Recently, the Los Angeles Times theatre critic Charles McNulty wrote a piece saying that L.A. theatres should “look north,” using the example of the Oregon Shakespeare Festival, with its cycle of U.S. history plays. He was contrasting that with the bland programming at some of the big institutional theatres in L.A., instead praising some smaller companies like the Fountain. He said what the theatre needs is visionary leaders.
Did he mention us?
No.
This is part of the problem. It’s a mystery to me, honestly. We get rave reviews around the globe. We get houses in China sold out every night: 1,600 seats in one venue, 600 in the other. We sold out all the shows in the Spoleto Festival with a 500-seat house. We got great reviews in Italy, Greece, Spain, South America and Australia. The Times is a mystery. It would be nice to have the support of our leading paper. We do have the support of the L.A. audiences that come and see us. And that’s what’s important. They keep coming. We sold out Midsummer all summer long. They know it’s good. They respond to it. They tell their friends. I think sometimes critics can get in a vacuum and not really reflect what audiences are responding to. I certainly know that when I go to see plays that have gotten rave reviews, I’m often flabbergasted. I really think it boils down to taste.
What are the Gang’s plans for the rest of the year?
We’re in workshop right now on a couple of different pieces. We’re developing a piece for Italy. We’re going to Milan to do an original piece in June.
A new piece?
Yes. And the piece we’re developing for January will probably go to China in September. While we were there, we were invited back to their larger theatre. It might be a Molière—I’m a big believer in not getting too far ahead of ourselves. We used to do seasons. And that sometimes cheats you out of opportunities that present themselves, like if a certain director becomes available and wants to do a play. So we like to be able to respond to the moment that we’re in, and develop pieces out of that. But we do know that in the summer of 2016, we’re going back to the Spoleto Festival, where we can have the venue that we used before—but there are two other venues in the complex, and they said they want to create what they call “Actors’ Gang village.”
It sounds like the Actors’ Gang is an international company.
It is. (Pause.) It is. Next summer we’re going to be in Lyon, France, in one of those old Roman theatres to do Midsummer.
If you look back on the scope of your theatre career, how would you describe it, and where are you headed now?

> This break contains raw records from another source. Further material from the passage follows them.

-- ==== Sys2Proof/Machine/Commands.lean ====
section
/-!
DEFINITION. The command processor and the commands of user queues (R382, R434 to R436, R428, R429): how an
entry of a ring is read, started and completed, and what each command does.
-/

namespace Sys2Proof.Machine

/-! ## Entries of a ring -/

/-- The number that stands for the control queue beside the queues 0 to 16,383 (R437). -/
def ctlq : Nat := 16384

/-- The operation that stands for an entry which cannot be read. -/
def opUnread : Nat := 512

/-- An entry as it is read when its command starts: parameters after graph parameters, and whether the
general rules of R434 hold. -/
structure Entry where
  at_ : DWord
  op : Nat
  event : Bool
  ps : List DWord
  ok : Bool
  deriving DecidableEq, Repr

/-- The parameter of a command. -/
def prm (ps : List DWord) (k : Nat) : DWord := ps.getD k 0

/-- Every parameter outside a list is 0 (R434). -/
def unusedZero (ps : List DWord) (used : List Nat) : Bool :=
  (List.range 7).all fun k => used.contains k || prm ps k == 0

/-- The entry in 64 bytes, with the graph parameters of its queue (R344, R434). -/
def entryOf (gp : Option (Vector DWord 64)) (at_ : DWord) (e : List Byte) : Entry :=
  let fl := field e 1 1
  let raw (k : Nat) : DWord := BitVec.ofNat 64 (field e (8 + 8 * k) 8)
  let named (k : Nat) : Bool := bits fl k 1 == 1
  let value (k : Nat) : DWord :=
    if named k then (gp.map fun g => g.toArray.getD (bits (raw k).toNat 0 6) 0).getD 0 else raw k
  { at_ := at_, op := field e 0 1, event := bits fl 7 1 == 1, ps := (List.range 7).map value,
    ok := zeros e 4 4 && (List.range 7).all fun k => !named k || (gp.isSome && decide ((raw k).toNat < 64)) }

/-- Physical address of a queue's descriptor (R382, R437). -/
def State.descPa (s : State) (q : Nat) : Nat := if q = ctlq then s.boot.ctlq else s.boot.qtab + 64 * q

/-- A field of a queue's descriptor. -/
def State.qfield (s : State) (q off n : Nat) : Nat := s.mem.readLE (s.descPa q + off) n

/-- The context of a queue; the control queue has none. -/
def State.queueCtx (s : State) (q : Nat) : Nat := ((s.queue q).map (·.ctx)).getD 0

/-- The command processor writes an H field of a queue (R227, R382). -/
def State.putQ (s : State) (q off n v : Nat) : State := s.cpWrite 0 (s.queueCtx q) (s.descPa q + off) (leBytes v n)

/-- What a queue runs. -/
def State.runningOf (s : State) (q : Nat) : Option Running :=
  if q = ctlq then s.ctlRunning else (s.queue q).bind (·.running)

/-- Change what a queue runs. -/
def State.setRunning (s : State) (q : Nat) (r : Option Running) : State :=
  if q = ctlq then { s with ctlRunning := r }
  else
    match s.queue q with
    | some x => s.setQueue { x with running := r }
    | none => s

/-- The command processor serves the queue: it is mapped, its saved work has been restored, and its context is
not stopped (R379, R384, R392). The control queue is served always once the package has booted (R431, R437). -/
def State.served (s : State) (q : Nat) : Bool :=
  if q = ctlq then s.boot.ok
  else match s.queue q with
  | some x => decide (x.st = .mapped) && x.saved.isEmpty && ((s.ctx x.ctx).map (·.stoppedBy.isNone)).getD false
  | none => false

/-- The address of the next entry: a recorded entry of a GRAPH, or the entry at HEAD (R434). -/
def State.nextAt (s : State) (q : Nat) : Option DWord :=
  match s.runningOf q with
  | some r =>
    match r.entry, r.graph with
    | none, some g => some (g.base + BitVec.ofNat 64 (64 * g.done))
    | _, _ => none
  | none =>
    let head := s.qfield q 0x0C 4
    let n := s.qfield q 0x08 4
    if head = s.qfield q 0x10 4 then none
    else some (BitVec.ofNat 64 (s.qfield q 0 8) + BitVec.ofNat 64 (64 * (if n = 0 then 0 else head % n)))

/-- The command of a queue that waits for a page or for sectors. -/
def State.cmdOf (s : State) (q : Nat) : Option CmdOp := s.cmds.find? (·.queue == q)

/-- Bytes at an address of a command: virtual of the context, or physical for the control queue (R434, R437). -/
def State.cmdRead (s : State) (q : Nat) (va : DWord) (n : Nat) : Except Halt (List Byte) :=
  if q = ctlq then s.readUnit ((List.range n).map fun i => .mem (bits va.toNat 0 52 + i)) else s.ctxRead (s.queueCtx q) va n

/-- What the command processor finds as a queue's next entry. -/
inductive Next where
  | none
  | entry (e : Entry)
  | halt (va : DWord) (h : Halt)
  deriving DecidableEq, Repr

/-- The next entry of a queue that is served; a write of its descriptor that waits for sectors holds back the read
of HEAD (R227). -/
def State.nextEntry (s : State) (q : Nat) : Next :=
  if !s.served q || ((s.cmdOf q).map fun c => s.pageWaits c.id).getD false ||
      s.blocked (blocksOf (s.descPa q) 64) then .none
  else
    match s.nextAt q with
    | none => .none
    | some a =>
      match s.cmdRead q a 64 with
      | .ok e => .entry (entryOf ((s.queue q).map (·.gp)) a e)
      | .error h => .halt a h

/-- No command of the queue waits any more. -/
def State.dropCmd (s : State) (q : Nat) : State :=
  match s.cmdOf q with
  | some c =>
    { s with cmds := s.cmds.filter fun x => x.queue != q, faults := s.faults.filter fun f => f.kind != FaultKind.engine c.id }.unwait c.id
  | none => s

/-- A command starts: HEAD advances past an entry of the ring. -/
def State.startEntry (s : State) (q : Nat) (e : Entry) : State :=
  let s := s.dropCmd q
  let run (g : Option GraphRun) : Running :=
    { entry := some e.at_, op := e.op, event := e.event, params := e.ps, graph := g }
  match s.runningOf q with
  | some r => s.setRunning q (some (run r.graph))
  | none => (s.putQ q 0x0C 4 (s.qfield q 0x0C 4 + 1)).setRunning q (some (run none))

/-- Write STATUS and CODE of an entry, and post its event (R434, R439). -/
def State.entryDone (s : State) (q : Nat) (a : DWord) (event : Bool) (status : Nat) (code : Byte) : State :=
  let v : List Byte := [BitVec.ofNat 8 status, code]
  let s := if q = ctlq then s.cpWrite 0 0 (bits a.toNat 0 52 + 2) v else s.cpRecord 0 (s.queueCtx q) (a + 2) v
  if event then s.post [⟨s.queueCtx q, 7, 0, status + 256 * code.toNat, a⟩] else s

I had a moment in Italy—one of those crystalline moments, after a great performance and a standing ovation: I thought, I’m exactly where I want to be. There was also meeting Robert Wilson and seeing his direction of Peter Pan with the Berliner Ensemble, the Ensemble coming to see Midsummer and loving it, us going to see their show, loving it; all of us having a party at this villa, bonding, getting drunk, telling stories. It was one of those moments where I realized—this is what I’ve always wanted in my life. I wanted to be a theatre director when I went to UCLA. The acting was, you know—I got lucky. But I always kept coming back to the Actors’ Gang. That’s what I’ve been doing for 20 or 30 years, traveling the world with the company. I find it incredibly fulfilling. I remember thinking, in Spoleto: This is the dream, right here.
Joseph Eastburn has written plays, screenplays, short stories and nonfiction. His first novel was published by William Morrow and Co.